_Exercise prompt_
Please copy out the entries below exactly, beginning with the line that contains "every result and" and ending with the line that contains "namespace Sys2Proof.Config", and include nothing outside that span.
── Extracted entries
-- ==== Sys2Proof/Machine/Countdown.lean ====
section
/-! DEFINITION. The countdown phase (R140 to R147, 41_countdown). -/

namespace Sys2Proof.Machine

/-- `TS[k].issue = c`: instruction `k` was issued in cycle `c`; a slot it owns is fresh (R141,
41_countdown). -/
def issuedIn (ts : List Stamp) (c k : Nat) : Bool :=
  match ts[k]? with
  | some x => decide (x.issue = c)
  | none => false

/-- The slot decrements its timer in this phase: busy, not fresh, ready, and its timer not yet 0 (R143,
R145, 41_countdown). -/
def counts (ts : List Stamp) (c : Nat) (x : SlotView) : Bool :=
  x.busy && !issuedIn ts c x.owner && x.ready && decide (0 < x.timer)

/-- The decrement takes the timer to 0: the slot becomes eligible (R144, 41_countdown). -/
def completes (ts : List Stamp) (c : Nat) (x : SlotView) : Bool :=
  counts ts c x && decide (x.timer = 1)

/-- The countdown of one arithmetic slot. -/
def ArithSlot.countdown (ts : List Stamp) (c : Nat) (x : ArithSlot) : ArithSlot :=
  if counts ts c x.view then { x with timer := x.timer - 1 } else x

/-- The countdown of one load slot. -/
def LoadSlot.countdown (ts : List Stamp) (c : Nat) (x : LoadSlot) : LoadSlot :=
  if counts ts c x.view then { x with timer := x.timer - 1 } else x

/-- The countdown of one store slot. -/
def StoreSlot.countdown (ts : List Stamp) (c : Nat) (x : StoreSlot) : StoreSlot :=
  if counts ts c x.view then { x with timer := x.timer - 1 } else x

/-- The countdown of a slot's view: one less on the timer where the slot counts (R143, R145,
41_countdown). -/
def SlotView.countdown (ts : List Stamp) (c : Nat) (x : SlotView) : SlotView :=
  if counts ts c x then { x with timer := x.timer - 1 } else x

/-- `elig` of the slot a tag names, read off the state before the phase (R144, 41_countdown). -/
def eligibleIn (s : State) (t : Tag) : Bool :=
  match slotView s t with
  | some x => completes s.ts s.cycle x
  | none => false

/-- `E`, the slots the phase makes eligible (R142, 41_countdown). -/
def eligible (s : State) : List Tag := (scanOrder s).filter (eligibleIn s)

/-- `owner` of the slot a tag names. -/
def ownerOf (s : State) (t : Tag) : Option Nat := (slotView s t).map (·.owner)

/-- Every timer counts, in all pools. -/
def decrementTimers (s : State) : State :=
  { s with
    add := s.add.map (ArithSlot.countdown s.ts s.cycle)
    mul := s.mul.map (ArithSlot.countdown s.ts s.cycle)
    load := s.load.map (LoadSlot.countdown s.ts s.cycle)
    store := s.store.map (StoreSlot.countdown s.ts s.cycle) }

/-- `TS[owner].exec <- c` for each of the owners (R144, 41_countdown). -/
def stampExecs (owners : List Nat) (s : State) : State := owners.foldl stampExec s

/-- `countdown_phase(c)`: the state after it and `E`. All slots are visited at once: the order of visiting
does not matter (R142, R146, 41_countdown). -/
def countdownPhase (s : State) : State × List Tag :=
  (stampExecs ((eligible s).filterMap (ownerOf s)) (decrementTimers s), eligible s)

end Sys2Proof.Machine
end

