-- ==== Sys2Proof/Machine/Core.lean ====
section
/-! DEFINITION. The machine behind the host's interface. -/

def Sys2Proof.core : Host.Core :=
  { State := Sys2Proof.Machine.State, Fault := Sys2Proof.Machine.Fault,
    Refusal := Sys2Proof.Machine.Refusal, step := Sys2Proof.Machine.step,
    reset := Sys2Proof.Machine.State.reset }
end

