/-- R7 (00_scope): the parameters of every machine that `load` constructs are in their legal ranges, and a
`PCW` or `VLEN` of 0 is refused. That its reason is `BadSize`, tested after the list of R96 (30_encoding), is
the model's choice (assumption log 19). -/
def Obligations.LoadedParametersAreInRange : Prop :=
  ∀ (cfg : Config) (prog : List Word),
    (∀ s, loadMachine cfg prog = .ok s →
      (∀ op, 1 ≤ latOf s.cfg op ∧ latOf s.cfg op ≤ 2 ^ s.cfg.timw - 1) ∧ 1 ≤ s.cfg.timw ∧
      1 ≤ s.cfg.nf ∧ s.cfg.nf ≤ 32 ∧ s.cfg.ni ≤ 32 ∧ 1 ≤ s.cfg.memSize ∧ s.cfg.memSize ≤ 2 ^ 23 ∧
      1 ≤ s.cfg.pcw ∧ s.prog.length < 2 ^ s.cfg.pcw ∧ (∀ m, s.cfg.maxCycles = some m → 1 ≤ m) ∧
      ∀ n, s.cfg.vlen = some n → 1 ≤ n) ∧
    (cfg.pcw = 0 ∨ cfg.vlen = some 0 → ∃ e, loadMachine cfg prog = .error e) ∧
    ((∀ w ∈ prog, ∃ i, decode cfg w = .ok i) → cfg.LatenciesWellFormed → prog.length < 2 ^ cfg.pcw →
      cfg.pcw = 0 ∨ cfg.vlen = some 0 → loadMachine cfg prog = .error .badSize)

/-! ### Reset -/

/-- R265 (70_reset_and_hazards): an edge with `rst = 1`, from any state, faulted or not, gives every piece of
state the value of R45 (10_state), leaves parameters and program, and outputs no stall and no
transaction. `REG_INIT` and `MEM_INIT` are the configuration's tables; that a register beyond its table and a
cell that no pair names start at 0, and that the later pair counts, is the model's choice (assumption log 2,
3). -/
def Obligations.ResetPutsEveryFieldAtItsValue : Prop :=
  ∀ s : State, ∃ t o, clockEdge true s = .next (t, o) ∧ o.stall = false ∧ o.cdb = [] ∧
    t.cfg = s.cfg ∧ t.prog = s.prog ∧
    t.pc = 0 ∧ t.cycle = 0 ∧ t.fault = none ∧
    (∀ q : RegName, readReg t q = if q.WellFormed s.cfg then some (.value (regInit s.cfg q)) else none) ∧
    t.ts.length = s.prog.length ∧ (∀ y ∈ t.ts, y = { issue := 0, exec := 0, wb := 0 }) ∧
    t.add.length = s.cfg.nadd ∧ t.mul.length = s.cfg.nmul ∧
    (∀ x, x ∈ t.add ∨ x ∈ t.mul → x.busy = false ∧ x.timer = 0 ∧ x.owner = 0 ∧ x.op = .ld ∧
      x.j = .value (regInit s.cfg { file := .f, idx := 0 }) ∧
      x.k = .value (regInit s.cfg { file := .f, idx := 0 })) ∧
    t.load.length = s.cfg.nload ∧
    (∀ x ∈ t.load, x = { busy := false, addr := 0, timer := 0, owner := 0 }) ∧
    t.store.length = s.cfg.nstore ∧
    (∀ x ∈ t.store, x.busy = false ∧ x.timer = 0 ∧ x.owner = 0 ∧ x.addr = 0 ∧
      x.j = .value (regInit s.cfg { file := .f, idx := 0 })) ∧
    ∀ a, a < s.cfg.memSize → Memory.read t.mem a = (s.cfg.memInit.reverse.lookup a).getD 0

/-- R45 (10_state): the invariants hold of the state after reset. Its registers and cells are 0 by the
model's choice (assumption log 2, 3), which the invariants do not use. -/
def Obligations.ResetStateMeetsInvariants : Prop := State.reset.Inv

/-- R38 (10_state): the invariants hold of every machine that `load` constructs. -/
def Obligations.LoadedMachineMeetsInvariants : Prop :=
  ∀ (cfg : Config) (prog : List Word) (s : State), loadMachine cfg prog = .ok s → s.Inv

/-! ### The invariants and totality -/

/-- R38 (10_state): every step keeps the invariants. -/
def Obligations.StepKeepsInvariants : Prop :=
  ∀ s t : State, s.Inv → step s = .next t → t.Inv
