/-- The write-back of the slot with tag `u`. -/
def writeback (u : Tag) (s : State) : Slot → Host.Outcome (State × List Txn) Fault Refusal
  | arith x => writebackArith u x s
  | load x => writebackLoad u x s
  | store x => writebackStore u x s

end Slot

theorem writebackSlot_of_slotAt {s : State} {u : Tag} {x : Slot} (h : slotAt s u = some x) :
    writebackSlot u s = x.writeback u s := by
  obtain ⟨p, r⟩ := u
  cases p <;>
    · simp only [slotAt, Option.map_eq_some_iff] at h
      obtain ⟨y, hy, rfl⟩ := h
      simp only [writebackSlot, hy]
      rfl

/-- The transaction of the slot of a tag. -/
def busOf (s : State) (u : Tag) : Option Txn :=
  (slotAt s u).bind fun x => (x.result s.cfg.num s.mem).map fun v => (u, v)

/-- The cell and value that the slot of a tag stores. -/
def storedOf (s : State) (u : Tag) : Option (Nat × Val) := (slotAt s u).bind Slot.stored

/-- The memory after several writes. -/
def Memory.writes (m : Memory) (l : List (Nat × Val)) : Memory := l.foldl (fun m c => Memory.write m c.1 c.2) m

/-- Everything the scan of the slots `l` does: each of them freed, its owner stamped, its transaction on the bus and
in every other holder, its value in its cell. -/
structure Scanned (l : List Tag) (s t : State) (cdb : List Txn) : Prop where
  slots : ∀ u, slotAt t u = (slotAt s u).map fun x => if u ∈ l then x.free else x.settle cdb
  registers : ∀ q, readReg t q = (readReg s q).map (Entry.settle cdb)
  stamps : ∀ k, t.ts[k]? =
    if ∃ u ∈ l, ownerOf s u = some k then s.ts[k]?.map (fun y => { y with wb := s.cycle }) else s.ts[k]?
  mem : t.mem = Memory.writes s.mem (l.filterMap (storedOf s))
  bus : cdb = l.filterMap (busOf s)
  fault : t.fault = s.fault

/-! ### One write-back -/

theorem getElem?_retire_ts (u : Tag) (m k : Nat) (s : State) :
    (retire u m s).ts[k]? = if m = k then s.ts[k]?.map (fun y => { y with wb := s.cycle }) else s.ts[k]? := by
  rw [retire_ts, List.getElem?_modify]
  split <;> simp

theorem ownerOf_of_slotAt {s : State} {u : Tag} {x : Slot} (h : slotAt s u = some x) :
    ownerOf s u = some x.view.owner := by
  rw [ownerOf, slotView_of_slotAt h, Option.map_some]

/-- The scan of one slot whose result goes on the bus. -/
theorem scanned_broadcast {s : State} {u : Tag} {x : Slot} {v : Val} (hx : slotAt s u = some x)
    (hres : x.result s.cfg.num s.mem = some v) (hst : x.stored = none) :
    Scanned [u] s (broadcast u v (retire u x.view.owner s)) [(u, v)] where
  slots w := by
    rw [slotAt_broadcast, slotAt_retire, Option.map_map]
    refine congrArg (Option.map · (slotAt s w)) (funext fun y => ?_)
    by_cases hw : w = u
    · have hfree : y.free.forward u v = y.free := y.free.settle_eq_self [(u, v)] (.inl (by simp))
      simp [hw, hfree]
    · simp [hw, Slot.settle]
  registers q := by
    rw [readReg_broadcast, readReg_congr (s := s) (by simp) (by simp)]
    rfl
  stamps k := by simp [-retire_ts, getElem?_retire_ts, ownerOf_of_slotAt hx]
  mem := by simp [storedOf, hx, hst, Memory.writes]
  bus := by simp [busOf, hx, hres]
  fault := by simp

/-- The scan of one slot that stores. -/
theorem scanned_store {s : State} {u : Tag} {x : Slot} {c : Nat × Val} (hx : slotAt s u = some x)
    (hres : x.result s.cfg.num s.mem = none) (hst : x.stored = some c) :
    Scanned [u] s { retire u x.view.owner s with mem := Memory.write s.mem c.1 c.2 } [] where
  slots w := by
    have hmem : slotAt { retire u x.view.owner s with mem := Memory.write s.mem c.1 c.2 } w =
        slotAt (retire u x.view.owner s) w := slotAt_congr rfl rfl rfl rfl w
    rw [hmem, slotAt_retire]
    simp [Slot.settle]
  registers q := by
    rw [readReg_congr (s := s) (by simp) (by simp)]
    exact Option.map_id'.symm
  stamps k := by simp [-retire_ts, getElem?_retire_ts, ownerOf_of_slotAt hx]
  mem := by simp [storedOf, hx, hst, Memory.writes]
  bus := by simp [busOf, hx, hres]
  fault := by simp
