-- ==== Sys2Proof/Config.lean ====
section
/-! DEFINITION. What this hardware fixes once for all (00_scope.md rule R5). No free value is needed: every result and
every flag has a definite rule (10_state.md rule R33; log 9). The two arguments the spec leaves open,
`SKIP_UNIMPLEMENTED` and `HOSTED`, are the caller's choice for a run and stand in `State` (log 8). -/

namespace Sys2Proof.Config

/-- Number of general register cells (R5, R21). -/
abbrev cellCount : Nat := 16

/-- Number of byte addresses: addresses are 64 bits wide (R5, R50). -/
abbrev addressSpace : Nat := 2 ^ 64

/-- Bits of one instruction record (R81, R97). -/
abbrev recordBits : Nat := 224

/-- The default of the model argument `SKIP_UNIMPLEMENTED` (R5). -/
abbrev skipUnimplementedDefault : Bool := false

end Sys2Proof.Config
end

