-- ==== Sys2Proof/Machine/Templates.lean ====
section
/-! DEFINITION. The handler templates: `Exec2` (40_flag_engine.md rule R122), `ExecShift` (40_flag_engine.md rule R123),
PUSH and POP (44_stack.md rules R170, R171), in the order of checks of 60_exceptions.md rule R189. Each gives the state
after success or the error it raises; an error leaves no trace (rule R187) because the state it saw is thrown away. -/

namespace Sys2Proof.Machine

/-- `assert ctlk[31:18] = 0 else raise Defect("reserved bits")` (R89). -/
def checkReserved (id : OpcodeId) (slot : Slot) : Except Error Unit :=
  check (slot.reserved == 0) (.defect .reservedBits id)

/-- The engine's result written back, if `wb`, then the flags merged (R121, R122, R123). -/
def State.commit (s : State) (id : OpcodeId) (dst : Operand) (w : Width) (out : EngineOut) : Except Error State :=
  if out.wb then
    (s.opWrite id dst w out.result).map fun t => t.mergeFlags out.defMask out.setMask
  else .ok (s.mergeFlags out.defMask out.setMask)

/-- `Exec2(rec, op)` (R122). -/
def exec2 (op : EngineOp) (shape : AluShape) (w : Width) (f : Fields) (s : State) : Except Error State := do
  let id := aluId op shape w
  check (f.opcount == 2) (.defect .operandCount id)
  checkReserved id f.slot0
  checkReserved id f.slot1
  let dst ← s.resolve id 0 f.slot0.desc
  let src ← s.resolve id 1 f.slot1.desc
  check (fits2 shape w dst src) (.defect .operandShape id)
  let a ← s.opRead id dst w
  let b ← s.opRead id src w
  s.commit id dst w (afe op w a b)

/-- The count operand of `rm_CL`: it must be CL (R123). -/
def State.clCount (s : State) (id : OpcodeId) (cnt : Operand) : Except Error Word :=
  if cnt.isFixedReg .rcx .w8 then .ok (s.regRead .rcx .w8) else .error (.defect .operandShape id)

/-- The count operand of `rm_imm8`: it must be an immediate of one byte, read as unsigned (R94, R123). -/
def immCount (id : OpcodeId) (cnt : Operand) : Except Error Word :=
  match cnt with
  | .imm v nb => if nb = .w8 then .ok v else .error (.defect .operandShape id)
  | .reg _ _ => .error (.defect .operandShape id)
  | .mem _ => .error (.defect .operandShape id)

/-- The operands of `rm_1`: operand 0 only, slot 1 being ignored, and the raw count 1 (R82, R123). -/
def State.oneOperand (s : State) (id : OpcodeId) (w : Width) (f : Fields) : Except Error (Operand × Word) := do
  check (f.opcount == 1) (.defect .operandCount id)
  checkReserved id f.slot0
  let dst ← s.resolve id 0 f.slot0.desc
  check (dst.isRegOrMem w) (.defect .operandShape id)
  .ok (dst, 1)

/-- The operands of `rm_CL` and `rm_imm8`: destination and raw count, both resolved before either shape is checked (R123). -/
def State.countedOperands (s : State) (id : OpcodeId) (w : Width) (f : Fields)
    (rawCount : Operand → Except Error Word) : Except Error (Operand × Word) := do
  check (f.opcount == 2) (.defect .operandCount id)
  checkReserved id f.slot0
  checkReserved id f.slot1
  let dst ← s.resolve id 0 f.slot0.desc
  let cnt ← s.resolve id 1 f.slot1.desc
  check (dst.isRegOrMem w) (.defect .operandShape id)
  let craw ← rawCount cnt
  .ok (dst, craw)

/-- The destination and the raw count of a shift (R123). -/
def State.shiftOperands (s : State) (id : OpcodeId) (shape : ShiftShape) (w : Width) (f : Fields) :
    Except Error (Operand × Word) :=
  match shape with
  | .rm1 => s.oneOperand id w f
  | .rmCl => s.countedOperands id w f (s.clCount id)
  | .rmImm8 => s.countedOperands id w f (immCount id)

/-- `ExecShift(rec, op)` (R123). -/
def execShift (op : EngineOp) (shape : ShiftShape) (w : Width) (f : Fields) (s : State) : Except Error State := do
  let id := shiftId op shape w
  let (dst, craw) ← s.shiftOperands id shape w f
  let a ← s.opRead id dst w
  s.commit id dst w (afe op w a craw)

/-- The register operand of PUSH and POP, with its checks (R170, R171). -/
def State.stackOperand (s : State) (id : OpcodeId) (w : Width) (f : Fields) : Except Error Operand := do
  check (f.opcount == 1) (.defect .operandCount id)
  checkReserved id f.slot0
  let o ← s.resolve id 0 f.slot0.desc
  check (o.isReg w) (.defect .operandShape id)
  .ok o

/-- The stack pointer after a push of W: `trunc_64(x[4] - n)` (R170). -/
def State.pushAddress (s : State) (w : Width) : Word := s.reg .rsp - BitVec.ofNat 64 w.bytes

/-- The stack pointer after a pop of W: `trunc_64(x[4] + n)` (R171). -/
def State.popAddress (s : State) (w : Width) : Word := s.reg .rsp + BitVec.ofNat 64 w.bytes

/-- `PUSH(rec)` (R170): the operand is read before the stack pointer moves. -/
def pushHandler (w : Width) (f : Fields) (s : State) : Except Error State := do
  let id := stackId .push w
  let src ← s.stackOperand id w f
  let v ← s.opRead id src w
  let t ← s.memWrite (s.pushAddress w) w v
  .ok (t.setReg .rsp (s.pushAddress w))

/-- `POP(rec)` (R171, C1, C9): the read is at the old stack pointer and the register write comes last. -/
def popHandler (w : Width) (f : Fields) (s : State) : Except Error State := do
  let id := stackId .pop w
  let dst ← s.stackOperand id w f
  let v ← s.memRead (s.reg .rsp) w
  (s.setReg .rsp (s.popAddress w)).opWrite id dst w v

end Sys2Proof.Machine
end

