/-- The order in which a shift's checks are met: operand count, reserved bits of the slots in use, operand 0, the count
operand, destination shape, count shape, the read of a memory destination (40_flag_engine.md rule R123, 60_exceptions.md
rule R189; the order is the spec's own, D18). -/
def Obligations.ShiftErrorsComeInOrder : Prop :=
  ∀ (i : Instr) (op : EngineOp) (shape : ShiftShape) (w : Width) (f : Fields) (s : State),
    i.form = .shift op shape w f → s.status = .running →
    let id := shiftId op shape w
    let two := shape ≠ .rm1
    (f.opcount ≠ shape.opcount → exec i s = .next (s.raise (.defect .operandCount id)))
      ∧ (f.opcount = shape.opcount → f.slot0.reserved ≠ 0 ∨ (two ∧ f.slot1.reserved ≠ 0) →
        exec i s = .next (s.raise (.defect .reservedBits id)))
      ∧ (f.opcount = shape.opcount → f.slot0.reserved = 0 → (two → f.slot1.reserved = 0) →
        (∀ e, s.resolve id 0 f.slot0.desc = .error e → exec i s = .next (s.raise e))
          ∧ (∀ dst, s.resolve id 0 f.slot0.desc = .ok dst →
            (∀ e, two → s.resolve id 1 f.slot1.desc = .error e → exec i s = .next (s.raise e))
              ∧ (shape = .rm1 → dst.isRegOrMem w = false → exec i s = .next (s.raise (.defect .operandShape id)))
              ∧ (∀ cnt, two → s.resolve id 1 f.slot1.desc = .ok cnt →
                dst.isRegOrMem w = false ∨ (shape = .rmCl ∧ cnt ≠ .reg .rcx .w8)
                  ∨ (shape = .rmImm8 ∧ ∀ v, cnt ≠ .imm v .w8) →
                exec i s = .next (s.raise (.defect .operandShape id)))
              ∧ (∀ ea, (Form.shift op shape w f).wellFormed = true → dst = .mem ea →
                s.mem.accessible ea w.bytes = false →
                exec i s = .next (s.raise (.uninitializedAccess ea w.bytes .read)))))

/-- The order in which PUSH and POP meet their checks: operand count, reserved bits, the operand, its shape, then the
access: for PUSH the write at the new stack pointer, for POP the read at the old one (44_stack.md rules R170, R171,
60_exceptions.md rule R189; the order is the spec's own, D18). -/
def Obligations.StackErrorsComeInOrder : Prop :=
  ∀ (i : Instr) (op : StackOp) (w : Width) (f : Fields) (s : State),
    (op = .push ∧ i.form = .push w f) ∨ (op = .pop ∧ i.form = .pop w f) → s.status = .running →
    let id := stackId op w
    (f.opcount ≠ 1 → exec i s = .next (s.raise (.defect .operandCount id)))
      ∧ (f.opcount = 1 → f.slot0.reserved ≠ 0 → exec i s = .next (s.raise (.defect .reservedBits id)))
      ∧ (f.opcount = 1 → f.slot0.reserved = 0 →
        (∀ e, s.resolve id 0 f.slot0.desc = .error e → exec i s = .next (s.raise e))
          ∧ (∀ o, s.resolve id 0 f.slot0.desc = .ok o →
            ((∀ r, o ≠ .reg r w) → exec i s = .next (s.raise (.defect .operandShape id)))
              ∧ (∀ r, o = .reg r w → op = .push → s.mem.accessible (s.pushAddress w) w.bytes = false →
                exec i s = .next (s.raise (.uninitializedAccess (s.pushAddress w) w.bytes .write)))
              ∧ (∀ r, o = .reg r w → op = .pop → s.mem.accessible (s.reg .rsp) w.bytes = false →
                exec i s = .next (s.raise (.uninitializedAccess (s.reg .rsp) w.bytes .read)))))
end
────
_Result for this task_
/-! DEFINITION. What this hardware fixes once for all (00_scope.md rule R5). No free value is needed: every result and
every flag has a definite rule (10_state.md rule R33; log 9). The two arguments the spec leaves open,
`SKIP_UNIMPLEMENTED` and `HOSTED`, are the caller's choice for a run and stand in `State` (log 8). -/

namespace Sys2Proof.Config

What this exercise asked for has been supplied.